Dataset entries
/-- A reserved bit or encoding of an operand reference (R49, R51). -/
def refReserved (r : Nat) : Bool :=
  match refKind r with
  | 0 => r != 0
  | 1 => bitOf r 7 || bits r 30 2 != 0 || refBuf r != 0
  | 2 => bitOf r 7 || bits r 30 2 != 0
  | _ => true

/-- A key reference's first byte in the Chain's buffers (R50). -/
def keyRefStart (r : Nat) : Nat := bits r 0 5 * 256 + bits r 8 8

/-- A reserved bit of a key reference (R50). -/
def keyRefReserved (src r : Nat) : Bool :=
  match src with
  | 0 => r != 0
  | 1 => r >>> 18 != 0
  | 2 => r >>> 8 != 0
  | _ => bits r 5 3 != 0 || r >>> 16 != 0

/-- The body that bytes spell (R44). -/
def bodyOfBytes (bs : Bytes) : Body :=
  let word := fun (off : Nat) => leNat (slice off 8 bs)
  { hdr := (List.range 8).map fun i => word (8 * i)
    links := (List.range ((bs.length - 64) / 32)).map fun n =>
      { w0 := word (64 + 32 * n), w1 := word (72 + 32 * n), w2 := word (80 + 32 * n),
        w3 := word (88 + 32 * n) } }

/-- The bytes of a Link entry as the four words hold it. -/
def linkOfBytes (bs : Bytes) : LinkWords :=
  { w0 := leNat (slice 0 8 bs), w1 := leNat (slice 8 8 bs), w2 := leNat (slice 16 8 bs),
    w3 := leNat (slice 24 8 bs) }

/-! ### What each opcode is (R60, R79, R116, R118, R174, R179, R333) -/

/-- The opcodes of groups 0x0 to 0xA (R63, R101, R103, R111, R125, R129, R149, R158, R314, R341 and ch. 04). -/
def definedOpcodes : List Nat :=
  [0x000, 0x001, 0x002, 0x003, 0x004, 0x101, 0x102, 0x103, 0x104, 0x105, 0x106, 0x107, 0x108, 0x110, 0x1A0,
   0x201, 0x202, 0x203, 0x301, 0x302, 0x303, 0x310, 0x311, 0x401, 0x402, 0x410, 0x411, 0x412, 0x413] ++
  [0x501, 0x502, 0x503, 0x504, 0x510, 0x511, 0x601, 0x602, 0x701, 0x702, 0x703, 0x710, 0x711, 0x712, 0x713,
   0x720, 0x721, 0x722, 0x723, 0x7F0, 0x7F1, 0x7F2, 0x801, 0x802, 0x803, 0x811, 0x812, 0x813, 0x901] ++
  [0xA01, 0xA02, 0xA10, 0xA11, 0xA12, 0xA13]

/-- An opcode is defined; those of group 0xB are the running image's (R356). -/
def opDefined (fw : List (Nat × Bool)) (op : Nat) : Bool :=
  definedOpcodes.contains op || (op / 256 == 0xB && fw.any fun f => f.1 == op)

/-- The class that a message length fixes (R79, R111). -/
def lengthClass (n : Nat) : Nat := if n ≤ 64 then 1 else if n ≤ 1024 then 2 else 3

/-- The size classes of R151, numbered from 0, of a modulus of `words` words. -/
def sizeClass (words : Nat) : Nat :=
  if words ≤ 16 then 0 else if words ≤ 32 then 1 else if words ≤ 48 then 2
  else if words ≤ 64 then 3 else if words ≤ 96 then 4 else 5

:: PROBLEM TO WORK ON ::
Go through the data above and tally every line that includes "bitOf". State only the total.

:: EXERCISE ANSWER ::
2